Kwangmin Kim - Local Linear Regression + Bandwidth

출처

이 글은 사전지식 기반 (교재 미확인 — agent 사전학습 기반). 핵심 인용 — Imbens & Lemieux (2008), Imbens & Kalyanaraman (2012), Calonico, Cattaneo, Titiunik (2014), Gelman & Imbens (2019).

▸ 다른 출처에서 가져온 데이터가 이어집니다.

/-- R94, R304 to R312, R316, R319: weight loads, the exchange of planes, passes, clearing and draining of accumulator rows, and the
checks that each makes first, those of `mst` in an order that is the model's choice (log 138). -/
def Obligations.MatrixWordsLoadPassClearAndDrain : Prop :=
  ∀ (s : State) (k : Nat) (b : Block), RunsSeq s k b →
  ∀ (id : BitVec 6) (i : BitVec 4) (dk dn : BitVec 16) (row count : BitVec 11) (acct ovf clr : Bool) (m : Rnd) (sh : BitVec 5),
    let tid := validTid b.seq.tids b.tidCount id.toNat
    let rows := row.toNat + count.toNat ≤ b.accCount
    let p := b.seq.active
    SeqDone s k .mswp (modSeq s k fun x => { x with active := b.seq.shadow, shadow := b.seq.active }) ∧
    (let c0 := (b.seq.lo i + dk.toNat) % 2 ^ 32
     let c1 := (b.seq.hi i + dn.toNat) % 2 ^ 32
     (tid = none → SeqFaults s k (.mls id i dk dn) cBadTid) ∧
     ∀ r : BitVec 1024, tid = some r →
      (planeClass (tidFmt r) = none → SeqFaults s k (.mls id i dk dn) cMxFormat) ∧
      ∀ c : BitVec 2, planeClass (tidFmt r) = some c →
        (tidBlock r ≠ 0 → c0 % tidBlock r ≠ 0 → SeqFaults s k (.mls id i dk dn) cMxAlign) ∧
        ((tidBlock r = 0 ∨ c0 % tidBlock r = 0) → tensorInWindow r = false →
          ∀ (t : State) (cols : List (List Nat × List (BitVec 8))),
            loadWeights (.seq k) r c0 c1 (classK c) Config.mxN s = .ok (t, cols) →
            SeqDone s k (.mls id i dk dn) (modSeq (dropAnswers t (.seq k)) k fun x => { x with shadow := planeFrom r c c0 cols }))) ∧
    (rows → ∃ t : State, Ends s (.mzr row count) t ∧ t.mem = s.mem ∧ t.groups = s.groups ∧
      (∀ n : Nat, n ≠ k → ffind t.blocks n = ffind s.blocks n) ∧
      ∃ x : Block, ffind t.blocks k = some x ∧ x.seq.mpc = b.seq.mpc + 8#64 ∧ x.spm = b.spm ∧ x.bars = b.bars ∧ x.tids = b.tids ∧
        x.seq.m = b.seq.m ∧ x.seq.active = b.seq.active ∧ x.seq.shadow = b.seq.shadow ∧
        ∀ y c : Nat, c < 256 →
          accWord x (256 * y + c) = if row.toNat ≤ y ∧ y < row.toNat + count.toNat then 0#32 else accWord b (256 * y + c)) ∧
    (¬ rows → SeqFaults s k (.mzr row count) cMxAcc ∧ SeqFaults s k (.mdr id i row count m ovf clr sh) cMxAcc) ∧
    (b.seq.span ≤ 1 →
      (p.valid = false → SeqFaults s k (.mst id i row count acct) cMxNoplane) ∧
      (p.valid = true → tid = none → SeqFaults s k (.mst id i row count acct) cBadTid) ∧
      ∀ r : BitVec 1024, p.valid = true → tid = some r →
        (passFormat p r acct = false → SeqFaults s k (.mst id i row count acct) cMxFormat) ∧
        (passFormat p r acct = true → originsOk p r (b.seq.lo i) = false → SeqFaults s k (.mst id i row count acct) cMxAlign) ∧
        (passFormat p r acct = true → originsOk p r (b.seq.lo i) = true →
          (¬ rows → SeqFaults s k (.mst id i row count acct) cMxAcc) ∧
          (rows → tensorInWindow r = false →
            let reads := actsFault s (.seq k) r (b.seq.lo i) (b.seq.hi i) (classK p.cls) count.toNat
            (∀ e : TrapInfo, b.seq.rows = 0 → reads = .error (.trap e none) →
              exec (.mst id i row count acct) s = .next (trapped s s e)) ∧
            (∀ p : Park, b.seq.rows = 0 → reads = .error (.park p none) →
              exec (.mst id i row count acct) s = .next (takePark s s.cur p)) ∧
            (∀ t : State, (b.seq.rows = 0 → reads = .ok ()) →
              passRows k r (b.seq.lo i) (b.seq.hi i) row.toNat count.toNat (classK p.cls) acct (count.toNat - b.seq.rows) s = .ok t →
              SeqDone s k (.mst id i row count acct) (dropAnswers t (.seq k))) ∧
            (∀ (t : State) (act : List FV), count = 1#11 → b.seq.rows = 0 → passHeld s k = false → reads = .ok () →
              loadActs s (.seq k) r true (b.seq.lo i) (b.seq.hi i) (classK p.cls) = .ok (t, act) → t.blocks = s.blocks →
              let out := rowLength r (b.seq.lo i) (b.seq.hi i) (classK p.cls) == 0
              ∃ (u : State) (x : Block), Ends s (.mst id i row count acct) u ∧ ffind u.blocks k = some x ∧
                x.seq.mpc = b.seq.mpc + 8#64 ∧ x.spm = b.spm ∧ x.seq.active = p ∧
                ∀ y c : Nat, c < 256 → accWord x (256 * y + c) =
                  if y = row.toNat then (if acct then passInt p act c (accWord b (256 * y + c)) else passFloat p act out c (accWord b (256 * y + c)))
                  else accWord b (256 * y + c))))) ∧
    (1 < b.seq.span →
      let q : SpanReq := { ta := id, mi := i, row := row.toNat, count := count.toNat, acct := acct }
      (if spanRank s k % b.seq.span = b.seq.lead then ∃ r : BitVec 1024, mstCheck b q = .ok r else partnerCheck b q = .ok ()) →
      exec (.mst id i row count acct) s = .next (modSeq s k fun x => { x with spanned := some q })) ∧
    (rows →
      (tid = none → SeqFaults s k (.mdr id i row count m ovf clr sh) cBadTid) ∧
      ∀ r : BitVec 1024, tid = some r →
        let d : Drain := Drain.mk r (b.seq.lo i) (b.seq.hi i) row.toNat (modeOf m 0#64 0#16) ovf clr sh.toInt
        (tidRo r = true → SeqFaults s k (.mdr id i row count m ovf clr sh) cTidReadonly) ∧
        (tidRo r = false → (tidSize r = 8 ∨ (isIntCode (tidFmt r) = true ∧ tidBlk r = 0 ∧ sh ≠ 0#5)) →
          SeqFaults s k (.mdr id i row count m ovf clr sh) cMxFormat) ∧
        (tidRo r = false → tidSize r ≠ 8 → (isIntCode (tidFmt r) = true → tidBlk r = 0 → sh = 0#5) →
          alignedTo (b.seq.lo i) (tidBlock r) = true → tensorInWindow r = false → ∀ t u : State,
          drainCheck s k b d count.toNat = .ok t → drainRows k d count.toNat (count.toNat - b.seq.rows) t = .ok u →
          SeqDone s k (.mdr id i row count m ovf clr sh) u))

/-! ### Events -/

/-- R27, R35, R36, R40, R56, R67, R72, R395, R437, R485, R486: the debugger, fault records that wait, replays, runs, chunks, Winter,
gating and Spring, after which an array reads zero.  Where a debugger receives a value, and how a disposed fault ends its word, are the
model's choices (log 118, 63). -/
def Obligations.FaultRunAndPowerEventsTakeEffect : Prop :=
  ∀ s : State,
    (∀ (g : Nat) (p : Group) (l : BitVec 5) (n : BitVec 8) (v : Word32), ffind s.groups g = some p → p.place.inSlot = true →
      let cold := (ffind s.cores p.core).any fun c => c.winter.contains (wordBankOf p n.toNat)
      let seen : Group := if cold then { p with regStatus := setBit p.regStatus 1 true } else p
      (p.backed n.toNat = false →
        let t := modGroup s g fun p => { p with regStatus := setBit p.regStatus 0 true }
        exec (.debuggerRead g l n) s = .next { t with debugValue := 0#32 } ∧ exec (.debuggerWrite g l n v) s = .next t) ∧
      (p.backed n.toNat = true → ∃ t u : State, exec (.debuggerRead g l n) s = .next t ∧ exec (.debuggerWrite g l n v) s = .next u ∧
        ffind t.groups g = some seen ∧ t.mem = s.mem ∧ t.blocks = s.blocks ∧ t.debugValue = p.vword l.toNat n.toNat ∧
        (∀ c : Core, ffind t.cores p.core = some c → wordBankOf p n.toNat ∉ c.winter) ∧
        ∃ q : Group, ffind u.groups g = some q ∧ q.regStatus = seen.regStatus ∧ q.th.x = p.th.x ∧ q.th.pc = p.th.pc ∧ q.p = p.p ∧
          ∀ k w : Nat, k < 32 → w < 256 → q.vword k w = if k = l.toNat ∧ w = n.toNat then v else p.vword k w)) ∧
    (∀ (n : Nat) (w : WaitRec), ffind s.faultWait n = some w →
      (∀ t : State, areaAppend s w.part w.hdr w.data.toNat = some t →
        exec (.faultRecordRetry n) s = .next { t with faultWait := fdel t.faultWait n }) ∧
      (areaAppend s w.part w.hdr w.data.toNat = none → exec (.faultRecordRetry n) s = .next s)) ∧
    (∀ (a : AgentId) (th : Thread) (p : Park), threadOf s a = some th → th.run = .parked p → p.woken = true → p.state ≠ 3 →
      (∀ r ∈ s.irecs, ∀ q : Park, r.2.run ≠ .parked q) →
      let part := (envOf s a).sp.part
      let back := modThread s a fun x => { x with run := .running }
      let u := match th.replays with
        | some b => unlatch s b
        | none => s
      -- The word issues again, and its end frees the entry (`Ends`), or the fault was disposed of.
      (pftDispose s part (pftSlot s a) = false →
        exec (.pageFaultReplay a) s = .next back ∧ (threadOf back a).map (fun x => (x.run, x.pc, x.x)) = some (.running, th.pc, th.x)) ∧
      (pftDispose s part (pftSlot s a) = true → exec (.pageFaultReplay a) s = .next (takeTrap
        (modThread (freePft u part (pftSlot u a)) a fun x => { x with run := .running, replays := none }) a (disposedTrap p)))) ∧
    (∀ (g k : Nat) (p : Group) (x : Gang), ffind s.groups g = some p → gangOf p k = some x →
      let one (f : Gang → Gang) : State := modGroup s g fun p => p.modGang k f
      (Config.runMax ≤ x.runLen → exec (.runForcedEnd g k) s = .next
        (modCore (one fun y => { y with runLen := 0 }) p.core fun c => { c with runForced := min (c.runForced + 1) (2 ^ 32 - 1) })) ∧
      exec (.runSplit g k) s = .next (one fun y => { y with runLen := 0, promoted := false }) ∧
      (streamRuns s (.gang g k) = true → exec (.runPromotion g k) s = .next (one fun y => { y with promoted := true }))) ∧
    (∀ (b g n : Nat) (x : Block) (p : Group) (rest : List (Nat × Nat)), ffind s.blocks b = some x → x.xq = (g, n) :: rest →
      ffind s.groups g = some p → p.block = b → g ∉ rest.map Prod.fst →
      (freeChunks s b < n → exec (.xacqGrant b) s = .next (modBlock s b fun x => { x with xq := (g, n) :: rest })) ∧
      (n ≤ freeChunks s b → ∃ t : State, exec (.xacqGrant b) s = .next t ∧ t.mem = s.mem ∧
        ∃ q : Group, ffind t.groups g = some q ∧ q.ext = p.ext + n ∧ q.th.pc = p.th.pc + 4#64 ∧ q.th.x = p.th.x ∧
          ∀ l w : Nat, l < 32 → w < 248 → q.vword l w = if 32 + 16 * p.ext ≤ w ∧ w < 32 + 16 * (p.ext + n) then 0#32 else p.vword l w)) ∧
    (∀ (b : Bank) (c : Core), ffind s.cores (bankCore b) = some c → ∃ t : State, exec (.winterEntry b) s = .next t ∧
      t.groups = s.groups ∧ t.blocks = s.blocks ∧ t.mem = s.mem ∧
      ∃ d : Core, ffind t.cores (bankCore b) = some d ∧ ∀ x : Bank, x ∈ d.winter ↔ x = b ∨ x ∈ c.winter) ∧
    (∀ (k : Nat) (c : Core) (p : PowerRegion), ffind s.cores k = some c → p ∈ coreRegions k →
      (p ∉ c.gated → regionFree s c k p = true → ∃ (t : State) (d : Core), exec (.powerGate p) s = .next t ∧
        ffind t.cores k = some d ∧ d.gated = p :: c.gated ∧ t.groups = s.groups ∧ t.blocks = s.blocks ∧ t.mem = s.mem) ∧
      (p ∈ c.gated ∨ regionFree s c k p = false → exec (.powerGate p) s = .next s) ∧
      (p ∈ c.gated → (∀ q ∈ (coreRegions k).takeWhile (· != p), q ∉ c.gated ∨ (p ∈ c.springs ∧ q ∉ c.springs)) →
        (c.stretch = 0 → c.halve = 0 → ∃ (t : State) (d : Core), exec (.spring p) s = .next t ∧ ffind t.cores k = some d ∧
          d.gated = c.gated.filter (· != p) ∧ t.groups = s.groups ∧ t.blocks = s.blocks ∧ t.mem = s.mem ∧
          (∀ (j r x : Nat), p = .accRows k j → r / 64 = j → x < 256 → ffind d.accs (256 * r + x) = none) ∧
          ∀ (j o : Nat), p = .spmUnits k j → o / 65536 = j → ffind d.sram o = none) ∧
        (c.stretch ≠ 0 ∨ c.halve ≠ 0 → exec (.spring p) s = .next (blackBox s c.col 8 (Config.noUnit % 256) c.phys 5#64 0#64)))) ∧
    ∀ (col k : Nat) (c : Column), ffind s.cols col = some c → k < 8 → k ∉ c.gatedWays →
      exec (.powerGate (.sliceWays col k)) s =
        .next { emptyWays s col with cols := fmod (emptyWays s col).cols col fun d => { d with gatedWays := k :: d.gatedWays } } ∧
      exec (.spring (.sliceWays col k)) s = .next { s with cols := fmod s.cols col fun d => { d with gatedWays := d.gatedWays.filter (· != k) } }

이 글은 J-RDD 시리즈의 세 번째 글. RDD 추정의 정통 — local linear regression + bandwidth selection — 을 다룬다.

1 진입 직관 — “Cutoff 근처의 회귀”

RDD 추정의 핵심: cutoff 근처의 outcome 추세 를 양쪽에서 별도 추정 + cutoff 에서의 jump 가 처치 효과.

결정적 선택:

얼마나 멀리 까지 데이터 사용? (bandwidth)

어떤 모델 로 추세 fit? (local linear vs higher-order)

kernel weighting — cutoff 가까울수록 가중치 ↑

잘못된 선택은 bias 또는 variance 폭발.

2 Local Linear Regression — Imbens-Lemieux (2008)

2.1 공식

Cutoff \(c\) 양쪽에서 별도 linear regression:

좌측 (\(X < c\)): \[ Y_i = \alpha_- + \beta_- (X_i - c) + \varepsilon_i \]

우측 (\(X \geq c\)): \[ Y_i = \alpha_+ + \beta_+ (X_i - c) + \varepsilon_i \]

RDD estimator: \[ \hat{\tau}_{RDD} = \hat{\alpha}_+ - \hat{\alpha}_- \]

cutoff 에서의 intercept 차이.

2.2 직관

Cutoff 양쪽의 추세선 을 그리고 cutoff 에서 두 선의 점프 가 처치 효과.

2.3 Sample 사용

Bandwidth 안 의 sample 만 사용 — 즉 \(|X_i - c| \leq h\).

Bandwidth 가 결정적.

2.4 왜 Linear?

Cutoff 근처에서는 선형 근사 가 충분 (1 차 Taylor expansion). 고차 항 은 overfitting 위험.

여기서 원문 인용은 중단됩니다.